-- ==== Sys2Proof/Laws/Map.lean ====
section
/-! SUPPORT. The laws of the sparse tables and of the sets of numbers. -/
namespace Sys2Proof.Machine

theorem AMap.find_insert_same {α : Type} (k : Nat) (a : α) (l : List (Nat × α)) :
    AMap.find k (AMap.insert k a l) = some a := by
  induction l with
  | nil => simp [AMap.insert, AMap.find]
  | cons p t ih =>
    obtain ⟨j, b⟩ := p
    simp only [AMap.insert]
    split
    · simp [AMap.find]
    · split
      · simp [AMap.find]
      · rename_i h
        simp [AMap.find, Ne.symm h, ih]

theorem AMap.find_insert_other {α : Type} {j k : Nat} (h : j ≠ k) (a : α) (l : List (Nat × α)) :
    AMap.find j (AMap.insert k a l) = AMap.find j l := by
  induction l with
  | nil => simp [AMap.insert, AMap.find, Ne.symm h]
  | cons p t ih =>
    obtain ⟨i, b⟩ := p
    simp only [AMap.insert]
    split
    · simp [AMap.find, Ne.symm h]
    · split
      · rename_i e
        subst e
        simp [AMap.find, Ne.symm h]
      · simp [AMap.find, ih]

/-- A table reads back what was put. -/
@[simp] theorem AMap.get?_put_same {α : Type} (m : AMap α) (k : Nat) (a : α) : (m.put k a).get? k = some a :=
  AMap.find_insert_same k a m.items

/-- Putting at one key leaves the others. -/
theorem AMap.get?_put_other {α : Type} (m : AMap α) {j k : Nat} (h : j ≠ k) (a : α) : (m.put k a).get? j = m.get? j :=
  AMap.find_insert_other h a m.items

@[simp] theorem AMap.getD_put_same {α : Type} (m : AMap α) (k : Nat) (a d : α) : (m.put k a).getD k d = a := by
  simp [AMap.getD]

theorem AMap.getD_put_other {α : Type} (m : AMap α) {j k : Nat} (h : j ≠ k) (a d : α) :
    (m.put k a).getD j d = m.getD j d := by
  simp [AMap.getD, AMap.get?_put_other m h]

@[simp] theorem AMap.get?_empty {α : Type} (k : Nat) : (AMap.empty : AMap α).get? k = none := rfl

@[simp] theorem AMap.getD_empty {α : Type} (k : Nat) (d : α) : (AMap.empty : AMap α).getD k d = d := rfl

end Sys2Proof.Machine
end

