-- ==== Sys2Proof/Tests/Slice0.lean ====
section
/-! SUPPORT. Tests: an ill-formed term for each check, values that the spec prints, single commands on small states, and for
each obligation with hypotheses a state and operands that meet them. -/
namespace Sys2Proof.Tests
open Sys2Proof.Machine
set_option Elab.async false

/-! ### Small states -/

/-- A state with one object set. -/
def obj (k : OKey) (v : Nat) (s : State) : State :=
  { s with dev := { s.dev with od := s.dev.od.put k.key (BitVec.ofNat 64 v) } }
/-- A state with some bytes set. -/
def poke (a : Nat) (d : List Byte) (s : State) : State :=
  { s with store := { s.store with mem := s.store.mem.setBytes a d } }
/-- A state with a little-endian number set: its bytes other than 0. -/
def pokeN (a n v : Nat) (s : State) : State :=
  { s with store := { s.store with mem := ((List.range n).zip (leBytes n v)).foldl (fun m p => if p.2 = 0 then m else m.set (a + p.1) p.2) s.store.mem } }
/-- A state with its device changed. -/
def dev (f : Dev → Dev) (s : State) : State := { s with dev := f s.dev }
/-- A state at a tick. -/
def atTick (t : Nat) (s : State) : State := dev (fun d => { d with time := { d.time with tick := t } }) s
/-- A leaf entry with RD, W and X, and an entry that names the next table (R43). -/
def leafPte (h base code : Nat) : Nat := 0x1D + code * 2 ^ 10 + base + h * 2 ^ 48
def nextPte (h base : Nat) : Nat := 1 + base + h * 2 ^ 48
/-- Husk 0 ACTIVE on slices 0 and 1, running there; its page table maps the scratch windows, the first GiB of HBM, the first
GiB of Tier 3 window 0 one to one. -/
def husk0 : State :=
  (pokeN 0x1F30000 8 (leafPte 0 0x100000000000 3) ∘ pokeN 0x1F20000 8 (leafPte 0 0x10000000000 3) ∘ pokeN 0x1F10000 8 (leafPte 0 0 3)
    ∘ pokeN 0x1F00100 8 (nextPte 0 0x1F30000) ∘ pokeN 0x1F00010 8 (nextPte 0 0x1F20000) ∘ pokeN 0x1F00000 8 (nextPte 0 0x1F10000)
    ∘ obj (oHuskState 0) 2 ∘ obj (oHuskSlices 0) 3 ∘ obj (oSliceRunning 0) 0 ∘ obj (oSliceRunning 1) 0 ∘ obj (oSliceOwner 0) 0
    ∘ obj (oSliceOwner 1) 0 ∘ obj (oHuskPageTableBase 0) 0x1F00000 ∘ obj (oTier3Offered 0) 0x40000000)
  { State.reset with dev := { State.reset.dev with frames := ⟨[(0, 1), (1, 1)]⟩ } }
/-- A ring of 16 entries at `q`, with its completion ring at `c` and one command at its head. -/
def ringAt (r : RingRef) (q c cmd : Nat) (s : State) : State :=
  let x : Ring := { Ring.init with enable := true, log2size := 4, producer := true, qbase := q, cqbase := c, tail := 1 }
  pokeN q 128 cmd (dev (fun d => { d with rings := d.rings.put (ringKey r) x }) s)
/-- Queue `q` of slice 0 with husk 0's image, and a command at its head. -/
def q0 (q : Fin 16) : RingRef := .slice 0 q 0
def cmdAt (q : Fin 16) (cmd : Nat) (s : State) : State := ringAt (q0 q) 0x10000 0x12000 cmd s
/-- Does a ring's unit take this command now? -/
def takes (s : State) (r : RingRef) (want : Nat → Bool) (ok : World → Nat → Bool) : Bool :=
  match s.world.takeEntry r want with
  | none => false
  | some (cmd, w1) => ok w1 cmd
/-- A condition of the state that a command leaves. -/
def after (c : Instr) (s : State) (Q : State → Bool) : Bool :=
  match exec c s with
  | .next t => Q t
  | _ => false

/-- A command from its fields: value and lowest bit. -/
def fields (l : List (Nat × Nat)) : Nat := l.foldl (fun c p => c + p.1 * 2 ^ p.2) 0
/-- A taken command with this wait on queue `q` of slice 0. -/
def takenOn (q : Fin 16) (cmd : Nat) (wait : Wait) (aux : List Nat) (s : State) : State :=
  let x : Ring := { Ring.init with enable := true, log2size := 4, cqbase := 0x12000, taken := [⟨cmd, 0, 0, 0, wait, 0, true, 0, 0, 0, 0, [], aux⟩] }
  dev (fun d => { d with rings := d.rings.put (ringKey (q0 q)) x }) s

/-! ### WellFormed -/

theorem test_illFormed_ranges : Instr.wf (.memoryAccess 0x1000 .read 0 0 []) = false ∧ Instr.wf (.memoryAccess 0x1000 .fetch 0 0 []) = false
    ∧ Instr.wf (.memoryAccess 0x1000 .write 0 8 []) = false ∧ Instr.wf (.memoryAccess 0x1000 .atomic 0 8 []) = false
    ∧ Instr.wf (.memoryAccess 0x1000 .read 0 1 []) = true := by decide

theorem test_illFormed_lines : Instr.wf (.gets 127 1 []) = false ∧ Instr.wf (.getm 0 32 []) = false
    ∧ Instr.wf (.putm 0 63) = false ∧ Instr.wf (.pute 0 65) = false ∧ Instr.wf (.writebackLands 8) = false
    ∧ Instr.wf (.hostSnoop 4 true) = false ∧ Instr.wf (.nextOwnerForward 2) = false ∧ Instr.wf (.getm 0 64 []) = true := by decide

### TASK STATEMENT
Could you restate, word for word, the lines above from the one with "GiB of Tier 3 window 0 one to one. -/" to the one with "State.reset with dev", both included?

### TASK RESULT
GiB of Tier 3 window 0 one to one. -/
def husk0 : State :=
  (pokeN 0x1F30000 8 (leafPte 0 0x100000000000 3) ∘ pokeN 0x1F20000 8 (leafPte 0 0x10000000000 3) ∘ pokeN 0x1F10000 8 (leafPte 0 0 3)
    ∘ pokeN 0x1F00100 8 (nextPte 0 0x1F30000) ∘ pokeN 0x1F00010 8 (nextPte 0 0x1F20000) ∘ pokeN 0x1F00000 8 (nextPte 0 0x1F10000)
    ∘ obj (oHuskState 0) 2 ∘ obj (oHuskSlices 0) 3 ∘ obj (oSliceRunning 0) 0 ∘ obj (oSliceRunning 1) 0 ∘ obj (oSliceOwner 0) 0
    ∘ obj (oSliceOwner 1) 0 ∘ obj (oHuskPageTableBase 0) 0x1F00000 ∘ obj (oTier3Offered 0) 0x40000000)
  { State.reset with dev := { State.reset.dev with frames := ⟨[(0, 1), (1, 1)]⟩ } }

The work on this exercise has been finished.